Saving Marketplace Radio from Spreading Misinformation on Saving

July 26, 2024

Marketplace radio had a piece on the drop in the saving rate reported for the month of June that committed two major sins. One was ungodly ignorant but inconsequential. The other was more understandable, but far more important.

Starting with the ungodly ignorant one, Marketplace quoted Merrill Reynolds Jr., a faculty member of the banking school at Southern Methodist University,  saying people who can afford to are investing rather than saving.

“’It might be real estate, might be stocks,’ he said. ‘Potentially, the stock market or other types of investments out there have certainly been more lucrative — provided you know what you’re doing.’”

This is ungodly ignorant because buying real estate or stocks are both forms of savings. Saving is defined as disposable income (income left over after taxes) minus spending on current consumption. Any money that is not spent on current consumption is by definition saved.

That means that the money that someone might spend on stocks or real estate still counts as savings in the GDP accounts. Back in the old days when I taught intro macro I used to give all the things that counted as saving in the GDP accounts. In addition to buying stocks and real estate, if I bought foreign currency or Bitcoin that would also be forms of savings. If I took my paycheck, cashed it at the bank, and then burned the money, that would still be savings. If I didn’t spend it on current consumption (a newly produced consumption good or service) it is savings.

This matters in this context because if people are using their income to buy stock, real estate, or other financial assets, they are still saving. That cannot explain a drop in the saving rate.

Okay, that is the ungodly ignorant one, now for the more important one. The point of the piece is that the reported saving rate of 3.4 percent is extraordinarily low (see line 35 in the Table). This is true, it was typically in the range of 5.5 to 6.5 percent before the pandemic. But, there is a big problem with the reported saving rate.

This is a somewhat nerdy technical issue, so get your boredom protection shield out. Remember savings is defined as the difference between disposable income and spending on current consumption. There is a huge problem in how these are measured.

In recent quarters there has been a huge gap in measuring GDP on the output side and the income side. This is called the “statistical discrepancy” in the GDP accounts. In the most recent quarter, it was equal to 2.3 percent of GDP (line  34 in the table).

Keep in mind that GDP measured on the output side (consumption, investment, government and net exports) is by definition equal to GDP on the income side (wages and benefits, profits, interest and rents). Think of it like counting bales of hay starting from the left as opposed to starting from the right. There are a certain number of bales in the barn and the number should not be affected by which side you start counting from.

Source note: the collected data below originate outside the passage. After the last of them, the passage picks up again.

-- ==== Sys2Proof/Machine/Mem.lean ====
section
/-! DEFINITION. The state store as a cache over HBM (chapter 7): ways, ages, victims, the side buffer, errors met on a line, and the
stacks; and what a miss slot, a DMA channel or a page move does when an access of its own completes. -/

namespace Sys2Proof.Machine

/-! ### Completions at the issuing units -/

/-- A miss slot freed, and its translation given back (R231). -/
def State.missEnd (s : State) (t k : Nat) : State :=
  match tget (s.tile t).misses k with
  | none => s
  | some m =>
    let s := s.modTile t fun x => { x with misses := tdel x.misses k }
    match m.tlb with | some e => (s.tlbDrop e).tlbRefRead (t / 32) | none => s

/-- A load's word delivered to its register; a poisoned one is written and kills the context (R80). A tile that a kill has stopped since discards it
(R94). -/
def State.loadDone (s : State) (t k : Nat) (v : W32) (poison : Bool) : State :=
  match tget (s.tile t).misses k with
  | none => s
  | some m =>
    if m.dead then s.missEnd t k else
    let s := (s.missEnd t k).setSr t m.sd v
    if poison then s.kill t 8 2 0 (BitVec.ofNat 64 m.va) else s

/-- A miss fill returned (R82, R246): the load completes with its word, and the line is allocated unless an invalidation of it has met the miss, or its home
keeps no record of a copy (R245, R386). -/
def State.fillDone (s : State) (t k : Nat) (data : BitVec 1024) (poison copy : Bool) : State :=
  match tget (s.tile t).misses k with
  | none => s
  | some m =>
    let s := if m.cached && !m.stale && !m.dead && !poison && copy then s.modTile t fun x => { x with cache := cacheInstall x.cache m.line data } else s
    s.loadDone t k (BitVec.ofNat 32 (data.toNat / 2 ^ (8 * m.off))) poison

/-- A signal that waits on miss slot k waits on it no longer. -/
def sigDrop (k : Nat) (e : Nat × W64 × List Nat) : Nat × W64 × List Nat := (e.1, e.2.1, e.2.2.filter (· != k))

/-- Signals at the front of the queue that wait for nothing leave the tile, in order (R126); the first argument is fuel. -/
def State.sigFlush (s : State) (t : Nat) : Nat → State
  | 0 => s
  | n + 1 =>
    match (s.tile t).sigq with
    | (obj, v, []) :: r => ((s.modTile t fun x => { x with sigq := r }).syncAdd obj v false).sigFlush t n
    | _ => s

/-- A store acknowledged: its slot is free, and signals that waited for it may leave (R126, R231). -/
def State.storeDone (s : State) (t k : Nat) : State :=
  let s := (s.missEnd t k).modTile t fun x => { x with sigq := x.sigq.map (sigDrop k) }
  s.sigFlush t (s.tile t).sigq.length

/-- A hole met by an access in a miss slot: recorded, and the context killed with cause 0x06 (Table 1-6), unless a kill has stopped the tile since. -/
def State.missHole (s : State) (t k gaddr : Nat) : State :=
  match tget (s.tile t).misses k with
  | none => s
  | some m =>
    let s := (s.missEnd t k).hole ⟨.tile, t⟩ (b2n m.store) gaddr
    if m.dead then s else s.kill t 6 2 0 (BitVec.ofNat 64 m.va)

This is the story with GDP. It shouldn’t matter whether we measure it from the output side or the income side, we should come up with the same number. However, in an economy that is nearly $30 trillion, they will never come out exactly equal.

That is ordinarily not a big deal, but the gap has become very large in recent quarters, and it shows output side GDP to be far larger than income side GDP. This matters a lot for the saving rate, which can be easily shown.

First, I don’t know which side is closer to the mark, but it doesn’t matter for this point. Let’s say that the output measure is mostly right, and that income is around 2.3 percent higher than is currently reported.

There are some steps to get from national income to disposable personal income, but any increase in national income is likely to translate pretty closely into an increase in personal income, and since we know taxes pretty well already, it will translate into an increase in disposable income.

Suppose true disposable income is 2.3 percent higher than is now reported. Since consumption has not changed, the true saving rate would be roughly 2.3 percentage points higher than the reported saving rate. That would put it around 5.7 percent, close to the pre-pandemic average.

That’s the story where the output side measure is right, but let’s assume the income side measure is right. In that case, output is 2.3 percentage points lower than is now reported. That error could be anywhere, but consumption is 70 percent of GDP and the government part is pretty well measured, so as a first approximation we can probably assume that if output side GDP is overstated by 2.3 percent, that consumption is overstated by 2.3 percent.

In this case, we get the same result. If the true amount of consumption spending is 2.3 percent below the reported amount, then the saving rate is 2.3 percentage points higher than is currently reported. We are again back to a saving rate of around 5.7 percent, near the pre-pandemic average.

In reality, further revisions to the GDP accounts will likely show the revised number to be somewhere in the middle, but for purposes of calculating the saving rate, it really doesn’t matter which is closer to the mark. Reducing the measured size of the statistical discrepancy will almost certainly lead to a higher measured saving rate that is close to the average in the years just before the pandemic.

In short, Marketplace Radio was trying to explain a problem that does not exist in the world. The drop in the saving rate is an artifact of the data, not something that actually exists.